• _Aim of the task_:
Reproduce exactly, from the data that follows, the line with "BitVec.getLsbD_extractLsb', getLsbD_remapPte, if_neg", the line with "obtain ⟨hd, hi⟩", and every line that lies between them.

Source information START

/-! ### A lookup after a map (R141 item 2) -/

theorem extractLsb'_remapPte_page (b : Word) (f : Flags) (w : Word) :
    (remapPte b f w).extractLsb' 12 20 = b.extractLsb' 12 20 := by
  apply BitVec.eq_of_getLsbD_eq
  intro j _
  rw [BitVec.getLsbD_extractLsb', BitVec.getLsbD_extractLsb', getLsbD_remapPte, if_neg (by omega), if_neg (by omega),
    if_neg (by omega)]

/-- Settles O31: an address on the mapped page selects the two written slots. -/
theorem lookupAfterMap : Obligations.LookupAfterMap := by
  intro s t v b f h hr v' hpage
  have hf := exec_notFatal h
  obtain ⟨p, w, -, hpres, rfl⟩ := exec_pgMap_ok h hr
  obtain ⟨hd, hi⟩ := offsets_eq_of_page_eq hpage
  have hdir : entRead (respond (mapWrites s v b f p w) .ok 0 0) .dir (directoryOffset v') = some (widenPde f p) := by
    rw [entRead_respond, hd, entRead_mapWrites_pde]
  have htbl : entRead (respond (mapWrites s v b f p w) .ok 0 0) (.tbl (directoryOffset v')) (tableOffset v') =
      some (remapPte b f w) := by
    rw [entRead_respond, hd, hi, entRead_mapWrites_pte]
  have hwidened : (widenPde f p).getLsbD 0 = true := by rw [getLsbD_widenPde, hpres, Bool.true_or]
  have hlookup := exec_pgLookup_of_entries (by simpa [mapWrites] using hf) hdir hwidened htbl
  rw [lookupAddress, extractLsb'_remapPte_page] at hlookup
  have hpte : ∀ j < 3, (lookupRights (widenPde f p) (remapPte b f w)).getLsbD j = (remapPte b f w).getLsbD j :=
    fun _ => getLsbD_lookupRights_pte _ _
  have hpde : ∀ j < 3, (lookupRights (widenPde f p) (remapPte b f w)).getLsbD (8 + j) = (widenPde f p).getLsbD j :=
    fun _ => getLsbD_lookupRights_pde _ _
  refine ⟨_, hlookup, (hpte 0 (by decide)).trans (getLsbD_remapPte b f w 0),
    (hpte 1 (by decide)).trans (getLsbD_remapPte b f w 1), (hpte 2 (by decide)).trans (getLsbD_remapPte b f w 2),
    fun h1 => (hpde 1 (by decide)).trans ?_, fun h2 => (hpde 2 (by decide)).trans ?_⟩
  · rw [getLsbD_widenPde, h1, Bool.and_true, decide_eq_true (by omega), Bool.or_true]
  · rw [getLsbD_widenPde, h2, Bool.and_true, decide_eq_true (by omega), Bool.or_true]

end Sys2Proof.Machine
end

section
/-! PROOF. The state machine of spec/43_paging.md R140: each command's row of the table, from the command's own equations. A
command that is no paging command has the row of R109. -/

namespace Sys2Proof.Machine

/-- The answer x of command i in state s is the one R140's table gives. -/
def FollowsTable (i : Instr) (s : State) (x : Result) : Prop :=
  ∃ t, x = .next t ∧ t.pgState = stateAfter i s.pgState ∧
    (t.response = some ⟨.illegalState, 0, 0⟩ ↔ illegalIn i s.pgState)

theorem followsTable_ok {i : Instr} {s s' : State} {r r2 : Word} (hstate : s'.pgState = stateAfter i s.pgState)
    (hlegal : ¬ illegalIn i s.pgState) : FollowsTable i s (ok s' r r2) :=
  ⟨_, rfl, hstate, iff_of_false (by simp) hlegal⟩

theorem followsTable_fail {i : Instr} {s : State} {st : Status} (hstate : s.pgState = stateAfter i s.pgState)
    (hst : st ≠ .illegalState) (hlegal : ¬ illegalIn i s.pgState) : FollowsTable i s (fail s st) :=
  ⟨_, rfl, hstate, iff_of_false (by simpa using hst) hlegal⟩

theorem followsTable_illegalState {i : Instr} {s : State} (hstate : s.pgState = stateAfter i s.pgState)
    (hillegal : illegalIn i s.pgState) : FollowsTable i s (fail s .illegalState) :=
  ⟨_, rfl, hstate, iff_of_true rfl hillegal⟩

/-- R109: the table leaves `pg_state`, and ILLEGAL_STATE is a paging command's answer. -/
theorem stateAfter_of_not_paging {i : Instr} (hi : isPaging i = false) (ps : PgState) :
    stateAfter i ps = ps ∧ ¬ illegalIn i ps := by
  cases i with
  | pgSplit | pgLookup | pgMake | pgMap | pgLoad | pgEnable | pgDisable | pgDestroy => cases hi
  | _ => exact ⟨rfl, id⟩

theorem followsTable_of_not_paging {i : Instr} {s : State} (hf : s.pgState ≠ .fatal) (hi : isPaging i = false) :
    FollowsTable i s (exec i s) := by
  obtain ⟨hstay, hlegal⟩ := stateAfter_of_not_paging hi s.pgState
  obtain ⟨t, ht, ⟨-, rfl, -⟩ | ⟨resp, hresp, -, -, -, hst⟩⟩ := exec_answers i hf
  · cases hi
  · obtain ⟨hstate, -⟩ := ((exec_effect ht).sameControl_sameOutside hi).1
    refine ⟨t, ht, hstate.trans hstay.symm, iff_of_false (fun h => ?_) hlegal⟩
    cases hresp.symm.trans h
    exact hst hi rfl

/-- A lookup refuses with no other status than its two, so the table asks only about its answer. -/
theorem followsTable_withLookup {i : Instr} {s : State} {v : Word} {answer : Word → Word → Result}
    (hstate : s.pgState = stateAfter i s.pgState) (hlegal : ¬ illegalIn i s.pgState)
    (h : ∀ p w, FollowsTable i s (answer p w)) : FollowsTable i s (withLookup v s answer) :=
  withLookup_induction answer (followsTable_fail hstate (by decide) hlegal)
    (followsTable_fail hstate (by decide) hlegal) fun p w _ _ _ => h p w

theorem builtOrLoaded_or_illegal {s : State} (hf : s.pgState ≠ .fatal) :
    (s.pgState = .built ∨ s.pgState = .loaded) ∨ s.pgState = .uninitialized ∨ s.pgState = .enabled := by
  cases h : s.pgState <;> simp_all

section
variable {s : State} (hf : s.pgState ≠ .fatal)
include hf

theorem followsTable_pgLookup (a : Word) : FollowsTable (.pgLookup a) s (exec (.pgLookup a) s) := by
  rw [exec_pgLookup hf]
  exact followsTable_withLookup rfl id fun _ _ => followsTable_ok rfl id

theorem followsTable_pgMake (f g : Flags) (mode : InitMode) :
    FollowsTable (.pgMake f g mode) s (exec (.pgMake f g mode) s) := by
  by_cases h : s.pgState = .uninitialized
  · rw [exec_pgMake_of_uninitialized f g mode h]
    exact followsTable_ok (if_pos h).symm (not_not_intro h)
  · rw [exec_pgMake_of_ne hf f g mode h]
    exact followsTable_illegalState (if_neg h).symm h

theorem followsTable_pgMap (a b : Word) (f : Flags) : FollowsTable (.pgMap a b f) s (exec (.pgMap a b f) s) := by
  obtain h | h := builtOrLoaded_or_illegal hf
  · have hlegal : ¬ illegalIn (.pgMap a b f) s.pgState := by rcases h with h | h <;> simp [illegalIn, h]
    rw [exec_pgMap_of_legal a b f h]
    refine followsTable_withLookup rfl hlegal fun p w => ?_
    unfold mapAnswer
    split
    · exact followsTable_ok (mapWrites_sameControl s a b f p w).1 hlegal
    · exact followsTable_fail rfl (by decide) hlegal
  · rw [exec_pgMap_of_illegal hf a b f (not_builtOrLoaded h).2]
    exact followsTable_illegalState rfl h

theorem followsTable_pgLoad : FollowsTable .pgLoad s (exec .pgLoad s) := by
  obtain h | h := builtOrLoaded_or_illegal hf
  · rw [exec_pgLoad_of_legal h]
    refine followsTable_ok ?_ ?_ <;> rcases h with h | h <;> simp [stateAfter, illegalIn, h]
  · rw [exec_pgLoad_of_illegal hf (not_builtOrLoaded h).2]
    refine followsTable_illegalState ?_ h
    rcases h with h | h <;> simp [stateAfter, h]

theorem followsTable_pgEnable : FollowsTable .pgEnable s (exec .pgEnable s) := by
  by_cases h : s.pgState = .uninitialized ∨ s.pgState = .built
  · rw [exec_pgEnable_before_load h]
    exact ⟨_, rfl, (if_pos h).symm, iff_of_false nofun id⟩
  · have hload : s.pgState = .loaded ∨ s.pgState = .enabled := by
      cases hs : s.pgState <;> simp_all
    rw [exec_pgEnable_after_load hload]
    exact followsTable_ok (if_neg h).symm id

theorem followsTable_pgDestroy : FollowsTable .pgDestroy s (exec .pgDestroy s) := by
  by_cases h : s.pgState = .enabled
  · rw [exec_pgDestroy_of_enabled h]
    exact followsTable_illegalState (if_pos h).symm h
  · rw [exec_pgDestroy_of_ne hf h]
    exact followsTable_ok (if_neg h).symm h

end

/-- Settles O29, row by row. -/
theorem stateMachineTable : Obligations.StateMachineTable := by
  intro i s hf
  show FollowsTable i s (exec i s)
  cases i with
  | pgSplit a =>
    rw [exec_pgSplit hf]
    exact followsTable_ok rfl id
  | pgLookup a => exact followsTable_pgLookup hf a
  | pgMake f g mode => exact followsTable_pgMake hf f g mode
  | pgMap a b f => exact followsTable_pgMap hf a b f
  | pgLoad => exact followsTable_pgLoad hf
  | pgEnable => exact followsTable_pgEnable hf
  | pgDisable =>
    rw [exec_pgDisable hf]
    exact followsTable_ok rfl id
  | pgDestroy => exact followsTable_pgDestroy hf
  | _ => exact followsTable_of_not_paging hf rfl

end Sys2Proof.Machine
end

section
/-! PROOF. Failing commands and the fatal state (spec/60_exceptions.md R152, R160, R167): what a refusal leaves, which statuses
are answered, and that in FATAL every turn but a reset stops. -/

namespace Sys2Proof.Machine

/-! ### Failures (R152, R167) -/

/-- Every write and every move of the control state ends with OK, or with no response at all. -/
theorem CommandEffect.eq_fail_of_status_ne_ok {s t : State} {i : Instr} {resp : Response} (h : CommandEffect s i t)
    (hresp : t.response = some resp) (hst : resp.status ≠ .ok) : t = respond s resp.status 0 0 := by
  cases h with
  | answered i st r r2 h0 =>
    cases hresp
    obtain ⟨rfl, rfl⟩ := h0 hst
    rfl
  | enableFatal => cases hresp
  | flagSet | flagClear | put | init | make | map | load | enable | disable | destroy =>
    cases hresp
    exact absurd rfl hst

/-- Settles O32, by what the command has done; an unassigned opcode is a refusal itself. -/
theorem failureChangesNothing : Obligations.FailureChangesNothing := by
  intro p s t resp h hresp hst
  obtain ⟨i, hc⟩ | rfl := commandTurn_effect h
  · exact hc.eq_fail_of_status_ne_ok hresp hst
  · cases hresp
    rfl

Source information END

• _Finished exercise_:
  rw [BitVec.getLsbD_extractLsb', BitVec.getLsbD_extractLsb', getLsbD_remapPte, if_neg (by omega), if_neg (by omega),
    if_neg (by omega)]

/-- Settles O31: an address on the mapped page selects the two written slots. -/
theorem lookupAfterMap : Obligations.LookupAfterMap := by
  intro s t v b f h hr v' hpage
  have hf := exec_notFatal h
  obtain ⟨p, w, -, hpres, rfl⟩ := exec_pgMap_ok h hr
  obtain ⟨hd, hi⟩ := offsets_eq_of_page_eq hpage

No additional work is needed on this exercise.